2. The difference can be observed only when compiling main with -fPIC.  Without -fPIC, both x86_64 and and s390x will use canonical PLT.  However, with -fPIC, only s390x uses a canonical PLT while x86_64 does not.

3. Looking at the generated assembler in the -fPIC case, the two platforms are very similar:
        call    fn1_public@PLT
        movq    fn1_public@GOTPCREL(%rip), %rax
        movq    %rax, %rdi
        call    call_callback@PLT
vs.
        brasl   %r14,fn1_public@PLT
        lgrl    %r1,fn1_public@GOTENT
        lgr     %r2,%r1
        brasl   %r14,call_callback@PLT
And in fact, there *shouldn't* be any necessity for a canonical PLT on either platform - neither the call (using @PLT) nor the GOT-based function pointer would require it.

So it seems to me there may indeed be a problem on s390x, but it doesn't appear to have anything to with gas - rather, the question is why the linker chooses to use a canonical PLT for fn1_public if it is only used via @PLT and @GOTENT relocations ...
Comment 16 Andreas Krebbel 2022-10-10 06:25:51 UTC
Created attachment 14386 [details]
Experimental Fix

This patch fixes the testcase from comment 14. No testsuite regressions in the Binutils testsuite.
Comment 17 Andreas Krebbel 2022-10-10 06:39:39 UTC
I have attached a patch for the testcase in Comment 14. Turns out that we also have to zero out the symbol value in order to avoid function pointer references in the main binary to be wired up to the main binary PLT slot.

The patch also helps with my non-pic testcase from Comment 12. However, here it relies on the @PLT marker on the symbol in the function call. I think with that we are circling back to Rui's original question from Comment 2.

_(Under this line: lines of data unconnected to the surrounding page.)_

-- ==== Sys2Proof/Laws/Maps.lean ====
section
/-! SUPPORT. The laws of the sparse maps and of the memory cells: a read after a write to the same place gives the value
written, a write leaves every other place alone, and every operation keeps the canonical form. -/

namespace Sys2Proof.Machine

/-! ### NMap -/

theorem NMap.getD_del_self {α : Type} (m : NMap α) (k : Nat) (d : α) : (NMap.del m k).getD k d = d := by
  induction m with
  | nil => rfl
  | cons e r ih =>
    obtain ⟨j, v⟩ := e
    by_cases h : j = k <;> simp_all [NMap.del, NMap.getD]

theorem NMap.getD_del_other {α : Type} (m : NMap α) {k j : Nat} (d : α) (h : j ≠ k) :
    (NMap.del m k).getD j d = m.getD j d := by
  induction m with
  | nil => rfl
  | cons e r ih =>
    obtain ⟨i, v⟩ := e
    by_cases h1 : i = k
    · subst h1
      have : (NMap.del ((i, v) :: r) i) = NMap.del r i := by simp [NMap.del]
      rw [this, ih, NMap.getD, if_neg (fun e => h e.symm)]
    · have : (NMap.del ((i, v) :: r) k) = (i, v) :: NMap.del r k := by simp [NMap.del, h1]
      rw [this, NMap.getD, NMap.getD, ih]

theorem NMap.getD_ins_self {α : Type} (m : NMap α) (k : Nat) (v d : α) (h : ∀ e ∈ m, e.1 ≠ k) :
    (NMap.ins m k v).getD k d = v := by
  induction m with
  | nil => simp [NMap.ins, NMap.getD]
  | cons e r ih =>
    obtain ⟨i, w⟩ := e
    have h1 : i ≠ k := h (i, w) (by simp)
    by_cases h2 : k < i
    · simp [NMap.ins, h2, NMap.getD]
    · simp only [NMap.ins, h2, if_false, NMap.getD, h1]
      exact ih fun e he => h e (by simp [he])

theorem NMap.getD_ins_other {α : Type} (m : NMap α) {k j : Nat} (v d : α) (h : j ≠ k) :
    (NMap.ins m k v).getD j d = m.getD j d := by
  have h' : k ≠ j := fun e => h e.symm
  induction m with
  | nil => simp [NMap.ins, NMap.getD, h']
  | cons e r ih =>
    obtain ⟨i, w⟩ := e
    by_cases h2 : k < i
    · simp [NMap.ins, h2, NMap.getD, h']
    · simp only [NMap.ins, h2, if_false, NMap.getD, ih]

/-- A read after a write to the same place gives the value written. -/
@[simp] theorem NMap.getD_put_self {α : Type} (m : NMap α) (k : Nat) (v d : α) : (m.put k v).getD k d = v := by
  unfold NMap.put
  exact NMap.getD_ins_self _ k v d fun e he => by simpa [NMap.del] using (List.mem_filter.1 he).2

/-- A write leaves every other place alone. -/
theorem NMap.getD_put_other {α : Type} (m : NMap α) {k j : Nat} (v d : α) (h : j ≠ k) : (m.put k v).getD j d = m.getD j d := by
  unfold NMap.put
  rw [NMap.getD_ins_other _ _ _ h, NMap.getD_del_other _ _ h]

@[simp] theorem NMap.has_del_self {α : Type} (m : NMap α) (k : Nat) : NMap.has (NMap.del m k) k = false := by
  simp [NMap.has, NMap.del]

theorem NMap.has_ins_self {α : Type} (m : NMap α) (k : Nat) (v : α) : NMap.has (NMap.ins m k v) k = true := by
  induction m with
  | nil => simp [NMap.ins, NMap.has]
  | cons e r ih =>
    by_cases h : k < e.1
    · simp [NMap.ins, h, NMap.has]
    · simp only [NMap.ins, h, if_false, NMap.has, List.any_cons, Bool.or_eq_true]
      exact Or.inr ih

@[simp] theorem NMap.has_put_self {α : Type} (m : NMap α) (k : Nat) (v : α) : NMap.has (m.put k v) k = true :=
  NMap.has_ins_self _ k v

/-! ### RegMap -/

theorem RegMap.find_del_self (m : RegMap) (k : Nat × Nat) : RegMap.find (RegMap.del m k) k = none := by
  induction m with
  | nil => rfl
  | cons e r ih =>
    obtain ⟨j, v⟩ := e
    by_cases h : j = k
    · have : RegMap.del ((j, v) :: r) k = RegMap.del r k := by simp [RegMap.del, h]
      rw [this, ih]
    · have : RegMap.del ((j, v) :: r) k = (j, v) :: RegMap.del r k := by simp [RegMap.del, h]
      rw [this, RegMap.find, if_neg h, ih]

theorem RegMap.find_filter (m : RegMap) (q : (Nat × Nat) × Nat → Bool) (k : Nat × Nat) (h : ∀ v, q (k, v) = true) :
    RegMap.find (m.filter q) k = RegMap.find m k := by
  induction m with
  | nil => rfl
  | cons e r ih =>
    obtain ⟨j, v⟩ := e
    by_cases hj : j = k
    · subst hj; simp [h, RegMap.find]
    · by_cases hq : q (j, v) = true
      · simp [hq, RegMap.find, hj, ih]
      · simp [hq, RegMap.find, hj, ih]

theorem RegMap.find_del_other (m : RegMap) {k j : Nat × Nat} (h : j ≠ k) :
    RegMap.find (RegMap.del m k) j = RegMap.find m j :=
  RegMap.find_filter m _ j fun v => by simp [h]

theorem RegMap.find_ins_self (m : RegMap) (k : Nat × Nat) (v : Nat) (h : ∀ e ∈ m, e.1 ≠ k) :
    RegMap.find (RegMap.ins m k v) k = some v := by
  induction m with
  | nil => simp [RegMap.ins, RegMap.find]
  | cons e r ih =>
    obtain ⟨i, w⟩ := e
    have h1 : i ≠ k := h (i, w) (by simp)
    by_cases h2 : keyLt k i = true
    · simp [RegMap.ins, h2, RegMap.find]
    · simp only [RegMap.ins, if_neg h2]
      rw [RegMap.find, if_neg h1]
      exact ih fun e he => h e (by simp [he])

theorem RegMap.find_ins_other (m : RegMap) {k j : Nat × Nat} (v : Nat) (h : j ≠ k) :
    RegMap.find (RegMap.ins m k v) j = RegMap.find m j := by
  have h' : k ≠ j := fun e => h e.symm
  induction m with
  | nil => simp [RegMap.ins, RegMap.find, h']
  | cons e r ih =>
    obtain ⟨i, w⟩ := e
    by_cases h2 : keyLt k i = true
    · simp [RegMap.ins, h2, RegMap.find, h']
    · simp only [RegMap.ins, if_neg h2]
      rw [RegMap.find, ih, ← RegMap.find]

/-- A register field reads, after a write, as the value written; a value equal to the default need not be listed. -/
@[simp] theorem RegMap.find_put_self (m : RegMap) (k : Nat × Nat) (v d : Nat) :
    (RegMap.find (RegMap.put m k v d) k).getD d = v := by
  unfold RegMap.put
  split
  · rename_i h; rw [RegMap.find_del_self, h]; rfl
  · rw [RegMap.find_ins_self]
    · rfl
    · intro e he; simpa [RegMap.del] using (List.mem_filter.1 he).2

/-- A write leaves every other field alone. -/
theorem RegMap.find_put_other (m : RegMap) {k j : Nat × Nat} (v d : Nat) (h : j ≠ k) :
    RegMap.find (RegMap.put m k v d) j = RegMap.find m j := by
  unfold RegMap.put
  split
  · exact RegMap.find_del_other m h
  · rw [RegMap.find_ins_other _ _ h, RegMap.find_del_other m h]

/-! ### Memory cells -/

/-- Every address of the cells is a or above. -/
def Memory.from (a : Nat) (m : List Host.Cell) : Prop := ∀ e ∈ m, a ≤ e.1

theorem Memory.wf_iff (m : List Host.Cell) : Memory.wf m = true ↔ m.Pairwise fun x y => x.1 < y.1 := by
  induction m with
  | nil => simp [Memory.wf]
  | cons e r ih =>
    cases r with
    | nil => simp [Memory.wf]
    | cons f t =>
      simp only [Memory.wf, Bool.and_eq_true, decide_eq_true_eq, ih]
      constructor
      · rintro ⟨h1, h2⟩
        refine List.Pairwise.cons ?_ h2
        intro x hx
        cases List.mem_cons.1 hx with
        | inl h => exact h ▸ h1
        | inr h => exact Nat.lt_trans h1 ((List.pairwise_cons.1 h2).1 x h)
      · intro h
        have := List.pairwise_cons.1 h
        exact ⟨this.1 f (by simp), this.2⟩

/-- Taking a byte out of the list keeps the canonical form. -/
theorem Memory.wf_del (m : List Host.Cell) (a : Nat) (h : Memory.wf m = true) : Memory.wf (Memory.del m a) = true := by
  rw [Memory.wf_iff] at *
  exact h.filter _

theorem Memory.mem_put (m : List Host.Cell) (a : Nat) (b : Byte) (e : Host.Cell) (h : e ∈ Memory.put m a b) :
    e = (a, b) ∨ e ∈ m := by
  induction m with
  | nil => simpa [Memory.put] using h
  | cons f r ih =>
    by_cases h1 : a < f.1
    · simpa [Memory.put, h1] using h
    · by_cases h2 : a = f.1
      · simp only [Memory.put, if_neg h1, if_pos h2] at h
        rcases List.mem_cons.1 h with h | h
        · exact Or.inl (h2 ▸ h)
        · exact Or.inr (by simp [h])
      · simp only [Memory.put, h1, h2, if_false] at h
        rcases List.mem_cons.1 h with h | h
        · exact Or.inr (by simp [h])
        · rcases ih h with h | h
          · exact Or.inl h
          · exact Or.inr (by simp [h])

/-- Writing a byte keeps the canonical form. -/
theorem Memory.wf_put (m : List Host.Cell) (a : Nat) (b : Byte) (h : Memory.wf m = true) :
    Memory.wf (Memory.put m a b) = true := by
  rw [Memory.wf_iff] at *
  induction m with
  | nil => simp [Memory.put]
  | cons f r ih =>
    have hp := List.pairwise_cons.1 h
    by_cases h1 : a < f.1
    · simp only [Memory.put, h1, if_true]
      refine List.Pairwise.cons ?_ h
      intro x hx
      rcases List.mem_cons.1 hx with hx | hx
      · exact hx ▸ h1
      · exact Nat.lt_trans h1 (hp.1 x hx)
    · by_cases h2 : a = f.1
      · simp only [Memory.put, h1, if_false, if_pos h2]
        exact List.Pairwise.cons (fun x hx => h2 ▸ hp.1 x hx) hp.2
      · simp only [Memory.put, h1, h2, if_false]
        refine List.Pairwise.cons ?_ (ih hp.2)
        intro x hx
        rcases Memory.mem_put _ _ _ _ hx with hx | hx
        · rw [hx]; exact Nat.lt_of_le_of_ne (Nat.le_of_not_lt h1) (fun e => h2 e.symm)
        · exact hp.1 x hx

How should the linker recognize whether a symbol is used only as part of direct function calls or whether its address is taken? All the linker can look at are the relocations. Mold currently relies on symbols in direct function calls to use a PLT32DBL reloc while function pointer references use PC32DBL or R_390_64. With the attached patch the same will apply to ld.

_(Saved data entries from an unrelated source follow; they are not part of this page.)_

-- ==== Sys2Proof/Laws/State.lean ====
section
/-! SUPPORT. What each basic update of State leaves as it was, one lemma per field per update, and what it changes. -/

namespace Sys2Proof.Machine

/-! `set` -/
@[simp] theorem State.set_pending (s : State) (p : Nat) (f : Fld) (v : Nat) : (s.set p f v).pending = s.pending := rfl
@[simp] theorem State.set_tick (s : State) (p : Nat) (f : Fld) (v : Nat) : (s.set p f v).tick = s.tick := rfl
@[simp] theorem State.set_osc (s : State) (p : Nat) (f : Fld) (v : Nat) : (s.set p f v).osc = s.osc := rfl
@[simp] theorem State.set_phi (s : State) (p : Nat) (f : Fld) (v : Nat) : (s.set p f v).phi = s.phi := rfl
@[simp] theorem State.set_cNs (s : State) (p : Nat) (f : Fld) (v : Nat) : (s.set p f v).cNs = s.cNs := rfl
@[simp] theorem State.set_cFrac (s : State) (p : Nat) (f : Fld) (v : Nat) : (s.set p f v).cFrac = s.cFrac := rfl
@[simp] theorem State.set_timeCmd (s : State) (p : Nat) (f : Fld) (v : Nat) : (s.set p f v).timeCmd = s.timeCmd := rfl
@[simp] theorem State.set_inReset (s : State) (p : Nat) (f : Fld) (v : Nat) : (s.set p f v).inReset = s.inReset := rfl
@[simp] theorem State.set_pll (s : State) (p : Nat) (f : Fld) (v : Nat) : (s.set p f v).pll = s.pll := rfl
@[simp] theorem State.set_heldReset (s : State) (p : Nat) (f : Fld) (v : Nat) : (s.set p f v).heldReset = s.heldReset := rfl
@[simp] theorem State.set_heldClock (s : State) (p : Nat) (f : Fld) (v : Nat) : (s.set p f v).heldClock = s.heldClock := rfl
@[simp] theorem State.set_wrstPend (s : State) (p : Nat) (f : Fld) (v : Nat) : (s.set p f v).wrstPend = s.wrstPend := rfl
@[simp] theorem State.set_straps (s : State) (p : Nat) (f : Fld) (v : Nat) : (s.set p f v).straps = s.straps := rfl
@[simp] theorem State.set_liveStraps (s : State) (p : Nat) (f : Fld) (v : Nat) : (s.set p f v).liveStraps = s.liveStraps := rfl
@[simp] theorem State.set_cmpAt (s : State) (p : Nat) (f : Fld) (v : Nat) : (s.set p f v).cmpAt = s.cmpAt := rfl
@[simp] theorem State.set_mfioIn (s : State) (p : Nat) (f : Fld) (v : Nat) : (s.set p f v).mfioIn = s.mfioIn := rfl
@[simp] theorem State.set_pulses (s : State) (p : Nat) (f : Fld) (v : Nat) : (s.set p f v).pulses = s.pulses := rfl
@[simp] theorem State.set_tap (s : State) (p : Nat) (f : Fld) (v : Nat) : (s.set p f v).tap = s.tap := rfl
@[simp] theorem State.set_tapReg (s : State) (p : Nat) (f : Fld) (v : Nat) : (s.set p f v).tapReg = s.tapReg := rfl
@[simp] theorem State.set_cells (s : State) (p : Nat) (f : Fld) (v : Nat) : (s.set p f v).cells = s.cells := rfl
@[simp] theorem State.set_pendv (s : State) (p : Nat) (f : Fld) (v : Nat) : (s.set p f v).pendv = s.pendv := rfl
@[simp] theorem State.set_appl (s : State) (p : Nat) (f : Fld) (v : Nat) : (s.set p f v).appl = s.appl := rfl
@[simp] theorem State.set_latch (s : State) (p : Nat) (f : Fld) (v : Nat) : (s.set p f v).latch = s.latch := rfl
@[simp] theorem State.set_srsts (s : State) (p : Nat) (f : Fld) (v : Nat) : (s.set p f v).srsts = s.srsts := rfl
@[simp] theorem State.set_commits (s : State) (p : Nat) (f : Fld) (v : Nat) : (s.set p f v).commits = s.commits := rfl
@[simp] theorem State.set_fenceAt (s : State) (p : Nat) (f : Fld) (v : Nat) : (s.set p f v).fenceAt = s.fenceAt := rfl
@[simp] theorem State.set_lateCause (s : State) (p : Nat) (f : Fld) (v : Nat) : (s.set p f v).lateCause = s.lateCause := rfl
@[simp] theorem State.set_rdata (s : State) (p : Nat) (f : Fld) (v : Nat) : (s.set p f v).rdata = s.rdata := rfl
@[simp] theorem State.set_outs (s : State) (p : Nat) (f : Fld) (v : Nat) : (s.set p f v).outs = s.outs := rfl
@[simp] theorem State.set_fresh (s : State) (p : Nat) (f : Fld) (v : Nat) : (s.set p f v).fresh = s.fresh := rfl
@[simp] theorem State.set_epoch (s : State) (p : Nat) (f : Fld) (v : Nat) : (s.set p f v).epoch = s.epoch := rfl
@[simp] theorem State.set_lstore (s : State) (p : Nat) (f : Fld) (v : Nat) : (s.set p f v).lstore = s.lstore := rfl
@[simp] theorem State.set_lsErr (s : State) (p : Nat) (f : Fld) (v : Nat) : (s.set p f v).lsErr = s.lsErr := rfl
@[simp] theorem State.set_lsRep (s : State) (p : Nat) (f : Fld) (v : Nat) : (s.set p f v).lsRep = s.lsRep := rfl
@[simp] theorem State.set_dramMem (s : State) (p : Nat) (f : Fld) (v : Nat) : (s.set p f v).dramMem = s.dramMem := rfl
@[simp] theorem State.set_dramChk (s : State) (p : Nat) (f : Fld) (v : Nat) : (s.set p f v).dramChk = s.dramChk := rfl
@[simp] theorem State.set_dramWait (s : State) (p : Nat) (f : Fld) (v : Nat) : (s.set p f v).dramWait = s.dramWait := rfl
@[simp] theorem State.set_bells (s : State) (p : Nat) (f : Fld) (v : Nat) : (s.set p f v).bells = s.bells := rfl
@[simp] theorem State.set_ackDue (s : State) (p : Nat) (f : Fld) (v : Nat) : (s.set p f v).ackDue = s.ackDue := rfl
@[simp] theorem State.set_flash (s : State) (p : Nat) (f : Fld) (v : Nat) : (s.set p f v).flash = s.flash := rfl
@[simp] theorem State.set_pos (s : State) (p : Nat) (f : Fld) (v : Nat) : (s.set p f v).pos = s.pos := rfl
@[simp] theorem State.set_posStarted (s : State) (p : Nat) (f : Fld) (v : Nat) : (s.set p f v).posStarted = s.posStarted := rfl
@[simp] theorem State.set_line (s : State) (p : Nat) (f : Fld) (v : Nat) : (s.set p f v).line = s.line := rfl
@[simp] theorem State.set_pipe (s : State) (p : Nat) (f : Fld) (v : Nat) : (s.set p f v).pipe = s.pipe := rfl
@[simp] theorem State.set_head (s : State) (p : Nat) (f : Fld) (v : Nat) : (s.set p f v).head = s.head := rfl
@[simp] theorem State.set_dma (s : State) (p : Nat) (f : Fld) (v : Nat) : (s.set p f v).dma = s.dma := rfl
@[simp] theorem State.set_lastDma (s : State) (p : Nat) (f : Fld) (v : Nat) : (s.set p f v).lastDma = s.lastDma := rfl
@[simp] theorem State.set_lastDec (s : State) (p : Nat) (f : Fld) (v : Nat) : (s.set p f v).lastDec = s.lastDec := rfl
@[simp] theorem State.set_queues (s : State) (p : Nat) (f : Fld) (v : Nat) : (s.set p f v).queues = s.queues := rfl
@[simp] theorem State.set_sinks (s : State) (p : Nat) (f : Fld) (v : Nat) : (s.set p f v).sinks = s.sinks := rfl
@[simp] theorem State.set_enc (s : State) (p : Nat) (f : Fld) (v : Nat) : (s.set p f v).enc = s.enc := rfl
@[simp] theorem State.set_job (s : State) (p : Nat) (f : Fld) (v : Nat) : (s.set p f v).job = s.job := rfl
@[simp] theorem State.set_dec (s : State) (p : Nat) (f : Fld) (v : Nat) : (s.set p f v).dec = s.dec := rfl
@[simp] theorem State.set_port (s : State) (p : Nat) (f : Fld) (v : Nat) : (s.set p f v).port = s.port := rfl
@[simp] theorem State.set_prof (s : State) (p : Nat) (f : Fld) (v : Nat) : (s.set p f v).prof = s.prof := rfl
@[simp] theorem State.set_breath (s : State) (p : Nat) (f : Fld) (v : Nat) : (s.set p f v).breath = s.breath := rfl
@[simp] theorem State.set_pair (s : State) (p : Nat) (f : Fld) (v : Nat) : (s.set p f v).pair = s.pair := rfl
@[simp] theorem State.set_cam (s : State) (p : Nat) (f : Fld) (v : Nat) : (s.set p f v).cam = s.cam := rfl
@[simp] theorem State.set_camc (s : State) (p : Nat) (f : Fld) (v : Nat) : (s.set p f v).camc = s.camc := rfl
@[simp] theorem State.set_chant (s : State) (p : Nat) (f : Fld) (v : Nat) : (s.set p f v).chant = s.chant := rfl
@[simp] theorem State.set_calst (s : State) (p : Nat) (f : Fld) (v : Nat) : (s.set p f v).calst = s.calst := rfl
@[simp] theorem State.set_dram (s : State) (p : Nat) (f : Fld) (v : Nat) : (s.set p f v).dram = s.dram := rfl
@[simp] theorem State.set_scrub (s : State) (p : Nat) (f : Fld) (v : Nat) : (s.set p f v).scrub = s.scrub := rfl
@[simp] theorem State.set_trackClear (s : State) (p : Nat) (f : Fld) (v : Nat) : (s.set p f v).trackClear = s.trackClear := rfl
@[simp] theorem State.set_lane (s : State) (p : Nat) (f : Fld) (v : Nat) : (s.set p f v).lane = s.lane := rfl
@[simp] theorem State.set_boot (s : State) (p : Nat) (f : Fld) (v : Nat) : (s.set p f v).boot = s.boot := rfl
@[simp] theorem State.set_host (s : State) (p : Nat) (f : Fld) (v : Nat) : (s.set p f v).host = s.host := rfl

Clang always adds the @PLT marker and GCC starts doing this with version 12. So I think we are ok. I would rather not want to backport the GCC patch to older versions.
Comment 18 Rui Ueyama 2022-10-10 08:23:45 UTC
Was there any reason to limit it to R_390_64 and R_390_PC32DBL?
Comment 19 Andreas Krebbel 2022-10-10 08:38:14 UTC
(In reply to Rui Ueyama from comment #18)
> Was there any reason to limit it to R_390_64 and R_390_PC32DBL?

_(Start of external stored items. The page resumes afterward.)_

-- ==== Sys2Proof/Laws/Hold.lean ====
section
/-! SUPPORT. The queue of waiting commands and the four memories, which most operations leave as they are: one lemma for each such
operation, so that a proof about a command does not unfold what it calls. -/

namespace Sys2Proof.Machine

/-- The queue and the four memories. -/
def State.hold (s : State) : List Instr × List Host.Cell × List Host.Cell × List Host.Cell × List Host.Cell :=
  (s.pending, s.lstore, s.dramMem, s.dramChk, s.flash)
@[simp] theorem State.hold_mk (a0 : List Instr) (a1 : Nat) (a2 : Nat) (a3 : Nat) (a4 : Nat) (a5 : Nat) (a6 : Nat) (a7
    : Bool) (a8 : Bool) (a9 : Bool) (a10 : Bool) (a11 : Bool) (a12 : Straps) (a13 : Straps) (a14 : NMap (Nat × Nat)) (a15
    : BitVec 8) (a16 : NMap Nat) (a17 : TapOp) (a18 : Option (List Bool)) (a19 : List Bool) (a20 : RegMap) (a21 : RegMap)
    (a22 : RegMap) (a23 : RegMap) (a24 : NMap SrstSt) (a25 : NMap CommitSt) (a26 : NMap Nat) (a27 : NMap (Nat × List Nat ×
    Nat × Nat)) (a28 : List Byte) (a29 : List Out) (a30 : Nat) (a31 : Nat) (a32 : List Host.Cell) (a33 : NMap Nat) (a34 :
    RepTab) (a35 : List Host.Cell) (a36 : List Host.Cell) (a37 : List DramReq) (a38 : List Nat) (a39 : List (Nat × Nat ×
    Nat)) (a40 : List Host.Cell) (a41 : NMap PosSt) (a42 : Bool) (a43 : NMap LineSt) (a44 : NMap PipeSt) (a45 : NMap
    HeadSt) (a46 : NMap DmaSt) (a47 : NMap Nat) (a48 : Nat) (a49 : NMap (List QItem)) (a50 : NMap (List Byte)) (a51 : NMap
    EncSt) (a52 : NMap JobSt) (a53 : NMap DecSt) (a54 : NMap PortSt) (a55 : ProfSt) (a56 : BreathSt) (a57 : PairSt) (a58 :
    NMap CamSt) (a59 : CamcSt) (a60 : ChantSt) (a61 : CalSt) (a62 : NMap DramSt) (a63 : ScrubSt) (a64 : Nat) (a65 : NMap
    LaneSt) (a66 : BootSt) (a67 : HostSt) : State.hold (State.mk a0 a1 a2 a3 a4 a5 a6 a7 a8 a9 a10 a11 a12 a13 a14 a15 a16
    a17 a18 a19 a20 a21 a22 a23 a24 a25 a26 a27 a28 a29 a30 a31 a32 a33 a34 a35 a36 a37 a38 a39 a40 a41 a42 a43 a44 a45
    a46 a47 a48 a49 a50 a51 a52 a53 a54 a55 a56 a57 a58 a59 a60 a61 a62 a63 a64 a65 a66 a67) = (a0, a32, a35, a36, a40) :=
    rfl
@[simp] theorem State.hold_fold (s : State) : (s.pending, s.lstore, s.dramMem, s.dramChk, s.flash) = s.hold := rfl
@[simp] theorem State.hold_foldl {α : Type} (l : List α) (g : State → α → State) (s : State) (h : ∀ s x, (g s x).hold = s.hold) :
    (l.foldl g s).hold = s.hold := by
  induction l generalizing s with
  | nil => rfl
  | cons x r ih => rw [List.foldl_cons, ih, h]
@[simp] theorem State.hold_foldl1 {α β : Type} (l : List α) (g : State × β → α → State × β) (r : State × β) (h : ∀ r x, (g r
    x).1.hold = r.1.hold) : (l.foldl g r).1.hold = r.1.hold := by
  induction l generalizing r with
  | nil => rfl
  | cons x t ih => rw [List.foldl_cons, ih, h]
@[simp] theorem State.each_hold (s : State) (l : List Nat) (g : State → Nat → State) (h : ∀ s x, (g s x).hold = s.hold) : (s.each l
    g).hold = s.hold := State.hold_foldl l g s h
@[simp] theorem State.when_hold (s : State) (c : Bool) (g : State → State) (h : ∀ s, (g s).hold = s.hold) : (s.when c g).hold =
    s.hold := by
  unfold State.when; split; exact h s; rfl
@[simp] theorem State.applyAt_hold (s : State) (p : Nat) (g : State → Nat → State) (h : ∀ s x, (g s x).hold = s.hold) : (s.applyAt p
    g).hold = s.hold := by
  unfold State.applyAt; split; exact h s p; rfl
theorem State.hold_phi (s : State) (x : Nat) : State.hold { s with phi := x } = s.hold := rfl
theorem State.hold_calst (s : State) (x : CalSt) : State.hold { s with calst := x } = s.hold := rfl
theorem State.hold_chant (s : State) (x : ChantSt) : State.hold { s with chant := x } = s.hold := rfl
@[simp] theorem State.hold_ite (c : Prop) [Decidable c] (s t : State) : (if c then s else t).hold = if c then s.hold else
    t.hold := by split <;> rfl
@[simp] theorem State.hold_ite1 {α : Type} (c : Prop) [Decidable c] (s t : State × α) : (if c then s else t).1.hold = if c
    then s.1.hold else t.1.hold := by split <;> rfl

These were the only relocs which made sense to me as 64 bit pointers.
Comment 20 Rui Ueyama 2022-10-12 08:35:35 UTC
GCC 12 seems to always append `@PLT` to a function symbol even if we are not calling that function. Here is a test case.

```
$ echo 'void foo(); void *bar() { return foo; }' | gcc-12 -S -o- -xc -
        .file   "<stdin>"
        .machinemode zarch
        .machine "z196"
.text
        .align  8
.globl bar
        .type   bar, @function
bar:
.LFB0:
        .cfi_startproc
        ldgr    %f0,%r11
        .cfi_register 11, 16
        lgr     %r11,%r15
        .cfi_def_cfa_register 11
        larl    %r1,foo@PLT
        lgr     %r2,%r1
        lgdr    %r11,%f0
        .cfi_restore 11
        .cfi_def_cfa_register 15
        br      %r14
        .cfi_endproc
.LFE0:
        .size   bar, .-bar
        .ident  "GCC: (SUSE Linux) 12.1.1 20220812 [revision 6b7d570a5001bb79e34c0d1626a8c7f55386dac7]"
        .section        .note.GNU-stack,"",@progbits
```

I think `larl %r1,foo@PLT` should be `larl %r1,foo`.
Comment 21 Andreas Krebbel 2022-10-12 11:37:46 UTC
(In reply to Rui Ueyama from comment #20)
> GCC 12 seems to always append `@PLT` to a function symbol even if we are not
> calling that function. Here is a test case.
...
> I think `larl %r1,foo@PLT` should be `larl %r1,foo`.

I agree. Ilya is having a look. Thanks!
Comment 22 Ilya Leoshkevich 2022-10-13 02:18:27 UTC
Created attachment 14395 [details]
gcc patch
Comment 23 Ilya Leoshkevich 2022-10-13 02:23:06 UTC
I'm currently regtesting the attached patch.

This discussion made me realize that our hotpatching support is currently broken in a fashion similar to that of Qt5 (details in the patch's commit message), so I'm shamelessly breaking it even further in order to fix this issue.  I will ask Sumanth to double-check my findings, but we will probably have to rework this area.